Let’s give an example: let’s say that a child wants to eat the packet of chocolate chip cookies that he has in front of his eyes, runs to look for him, but is prevented by the action of an adult, in the face of the impossibility of obtaining this pleasure, the child can react with a tantrum. If the adult, moved by his tears, leaves, will strengthen his attitude.
This is called a “negative reinforcement trap” because it prevents the discomfort of anger in the short term, but this behavior is reinforced and is much more likely to appear in the future. This will lead to more complex future behaviors, such as the inability to tolerate frustrations or an immediate pursuit of pleasure with lack of impulse control.
Given everything we’ve said before, we’ll see which theories are most relevant within behaviorism.
Skinner once said that mood disorders are due to reduced behavioral frequency. Here we will explain the three most representative theories of behavior that have tried to enrich this idea:
This theory suggests that mood disorder is explained by the lower frequency of positively enhanced behaviors used to control the environment in which the person lives, the origin of which is not only in the fact that they lose boosters, but in avoidance behaviors that maintain a strong pattern of behavioral inhibition.
This theory explains that boosters still exist in the person’s environment, but are no longer effective; either because of endogenous changes or because the chain of behavior that underpinned them has lost its effectiveness.
Imagine a child who has lost the feeling of taste buds due to illness, or a child who rejects food because it is no longer administered by his caregiver, this loss of effectiveness of the boosters can lead to a lack of interest in the environment around them.
In this theory we say that what is happening in the individual’s life is a lack of positive reinforcement over a certain behavior.

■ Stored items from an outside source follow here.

-- ==== Sys2Proof/Machine/RegNames.lean ====
section
/-! DEFINITION. The device address of every register the specification names (R22 to R24 and the
register tables of each block), and the place of every one of its fields. -/

namespace Sys2Proof.Machine

/-- A field of a 64-bit register: its lowest bit and its width (R2). -/
structure RF where
  lo : Nat
  w : Nat
  deriving DecidableEq, Repr

/-- First address of block offset `off` of tile `t` on die `d` (R22). -/
def tileBlk (d t off : Nat) : Nat := 0x700000000000 + 0x100000000 * d + 0x10000 * t + off
/-- First address of die-level block offset `off` of die `d` (R23). -/
def dieBlk (d off : Nat) : Nat := 0x700000000000 + 0x100000000 * d + off
/-- First address of module block offset `off` (R24). -/
def modBlk (off : Nat) : Nat := 0x7F0000000000 + off
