/-- What leaves the module. -/
inductive Emit where
  /-- A frame leaves a Haldif port. -/
  | frame (p : Nat) (f : FrameOut)
  /-- A packet has arrived at a cross of this module: the command of its type carries it next where its dst is this
  module (R646), PACKET_ROUTE where it is not. -/
  | deliver (k : Packet)
  /-- A side-channel message has arrived whole at a port: SIDE_CHANNEL_RECEIVE, or the command of its type, carries it
  next (R673). -/
  | scArrived (p : Nat) (m : List Byte)
  /-- An emitted round is handed to the clearing engine of a die: NODE_ROUND carries it next (R670). -/
  | node (d : Nat) (k : Packet)
  | eth (e : Nat) (f : EthOut)
  | uart (m : List Byte)
  | i2c (m : List Byte)
  | jtag (bits : List Bool)
  deriving DecidableEq, Repr

/-- Why an access waits. -/
inductive WaitWhy where
  | bank (d t b : Nat)
  | invalidating (d t : Nat)
  | init (d : Nat)
  | fill (d line : Nat)
  deriving DecidableEq, Repr

/-- An access accepted and waiting. -/
structure Waiting where
  r : Requester
  q : Access
  why : WaitWhy
  deriving DecidableEq, Repr

/-- HBM lines whose contents the manual leaves open after a carve shrank (R1089): the range, the number of the free
value, and the lines of it written since. -/
structure Loose where
  lo : Nat
  hi : Nat
  epoch : Nat
  written : List Nat
  deriving DecidableEq, Repr

/-! ## Tile state -/

/-- Whether a sequencer runs (R399, R400). -/
inductive SeqRun where
  | idle | running | halted
  deriving DecidableEq, Repr

/-- A fetched descriptor: its bytes, none where the fetch returned an access error; ready once it has arrived. -/
structure Fetched where
  bytes : Option Desc
  ready : Bool
  deriving DecidableEq, Repr

/-- An operation in flight on a tile (R355): opcode, issue number, descriptor address, the descriptor as issued,
whether a write of it was refused (R1091). -/
structure OpRec where
  opcode : Nat
  issue : Nat
  addr : Nat
  desc : Desc
  withheld : Bool
  deriving DecidableEq, Repr

/-- The column sums of one vector (R97): sums, exponent, plane count (0 outside stream planes), marked invalid. -/
structure ColSums where
  sums : List Int
  exp : Int
  planes : Nat
  bad : Bool
  deriving DecidableEq, Repr

/-- One vector in the forward array: its number, the window integer of each row (stream planes: the count of 1 bits),
the planes each lane keeps and the elements each lane clips, the lanes that have started it, whether it is marked
invalid, has outliers moved out, has an active sub-block, its window, and the side stall's work on it. -/
structure FwdVec where
  v : Nat
  xs : List Int
  kept : List Nat
  clips : List Nat
  lanes : List Nat
  bad : Bool
  outl : Bool
  live : Bool
  top : Int
  bottom : Int
  sideBad : Bool
  sideDone : Bool
  side : List Int
  deriving DecidableEq, Repr

/-- A forward operation past its first plane cycle: precision mode, adaptive window, effective plane count, vectors
started by each lane, the oldest vector not combined, the vectors in the slots, the side stall's vector and round,
combined sums on their way to the converter, vectors delivered, shakers drawn from. -/
structure FwdS where
  issue : Nat
  mode : Nat
  top : Int
  bottom : Int
  planes : Nat
  starts : List Nat
  oldest : Nat
  vecs : List FwdVec
  sideVec : Nat
  sideRound : Nat
  out : List ColSums
  delivered : Nat
  drew : List Nat
  deriving DecidableEq, Repr

/-- A convert operation that has taken a vector: next input vector, an invalid vector was written, a valid vector was
written, the largest magnitude written (F32), the exact sum and number of quire max-abs values, 16-bit numbers drawn
and not used, shakers drawn from. -/
structure CnvS where
  issue : Nat
  next : Nat
  bad : Bool
  good : Bool
  maxAbs : Nat
  sumNum : Nat
  sumDen : Nat
  quires : Nat
  left : List Nat
  drew : List Nat
  /-- Its push has been made. -/
  pushed : Bool
  deriving DecidableEq, Repr

/-- An accumulator set of the backward array (R136): whose operation and block it computes, operand cycles done, its
4 096 F32 encodings in row order, and the invalid flags of its 64 columns. -/
structure BwdSet where
  issue : Nat
  block : Nat
  cycles : Nat
  acc : List Nat
  flags : List Bool
  deriving DecidableEq, Repr

/-- The drain on a block: its set, the next row, whether the block is bad, whether its rows are written, the values
an accumulator slot takes, and the directory entry it takes. -/
structure BwdDrain where
  set : BwdSet
  row : Nat
  bad : Bool
  writes : Bool
  vals : List Nat
  dirEntry : Option Nat
  deriving DecidableEq, Repr

/-- A backward operation that has reached its first operand cycle: blocks drained, whether its first bad block, tag
refusal and count saturation were met, its largest output magnitude (F32), 16-bit numbers left, shakers drawn from. -/
structure BwdOp where
  issue : Nat
  drained : Nat
  bad : Bool
  tag : Bool
  sat : Bool
  maxOut : Nat
  left : List Nat
  drew : List Nat
  deriving DecidableEq, Repr

/-- The backward array: begun operations, oldest first; the set that computes; finished sets, oldest first; the
drain; the couch's windows of operands A and B (F32 encodings, and whether the element was flushed). -/
structure BwdS where
  ops : List BwdOp
  cur : Option BwdSet
  full : List BwdSet
  drain : Option BwdDrain
  winA : List (Nat × Bool)
  winB : List (Nat × Bool)
  deriving DecidableEq, Repr

/-- A descriptor held in a die engine's queue: its bytes as issued or read, the issue number of the sequencer that
passed it (0 for a warden), its address, and the tile that passed it (255 for a warden). -/
structure QDesc where
  desc : Desc
  issue : Nat
  addr : Nat
  tile : Nat
  deriving DecidableEq, Repr

/-- What the failing access of a copy channel is: a read of the source, a read of the second range of a compare, a
local write, or a remote packet. -/
inductive ChWhat where
  | read | compare | write | packet
  deriving DecidableEq, Repr

/-- A failing access of a copy channel (R542): its address, its cause, the data it writes or compares with, and the
attempts made on it. -/
structure ChFail where
  what : ChWhat
  addr : Nat
  cause : Nat
  data : List Byte
  attempts : Nat
  deriving DecidableEq, Repr

/-- A copy channel's operation (R517 to R551): its descriptor, bursts begun, bytes of the last burst done, the bytes a
remote burst has gathered, paused under fill-level pacing, failing accesses, halted, stopped at a mismatch, a mismatch
found, aborted. -/
structure ChS where
  q : QDesc
  begun : Nat
  pos : Nat
  buf : List Byte
  paused : Bool
  fails : List ChFail
  halted : Bool
  stop : Bool
  diff : Bool
  abort : Bool
  deriving DecidableEq, Repr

There are several reasons why positive boosters are not properly associated with appropriate behavior.
For example, you may find yourself in an environment that doesn’t provide you with enough reinforcement, where there’s a lack of social skills to acquire the necessary reinforcements, or a social anxiety that prevents you from enjoying it, it also explains how depression on the one hand would be reinforced by social assistance and, on the other, by social isolation.
We have seen here some approaches proposed by conductism for depression, but these proposals have now been enriched with new knowledge and more purely cognitive elements have been added, such as Rehm’s theory of self-control and Lewinsohn’s theory of self-concentration.
Rehm’s theory of self-control incorporates elements of Beck, Lewinsohn and Seligman’s theories and is considered a model of diathesis-stress (a theoretical model that suggests that certain specific characteristics make individuals more prone to psychopathologies after the start of stressful environmental events), and includes depression as a loss of association between external boosters and control of their own behavior.
Lewinsohn’s theory of self-focus emphasizes environmental factors as a cause of depression, but emphasizes that it is essential that people have a better perception of their own disability, which would create even more discomfort in their lives.
Certainly, behavioral and cognitive behavioral models give us a framework to explain mood disorder so satisfying that the challenge today for psychology professionals is to make them known with the same vehemence with which certain theories are disseminated, without any scientific sustenance.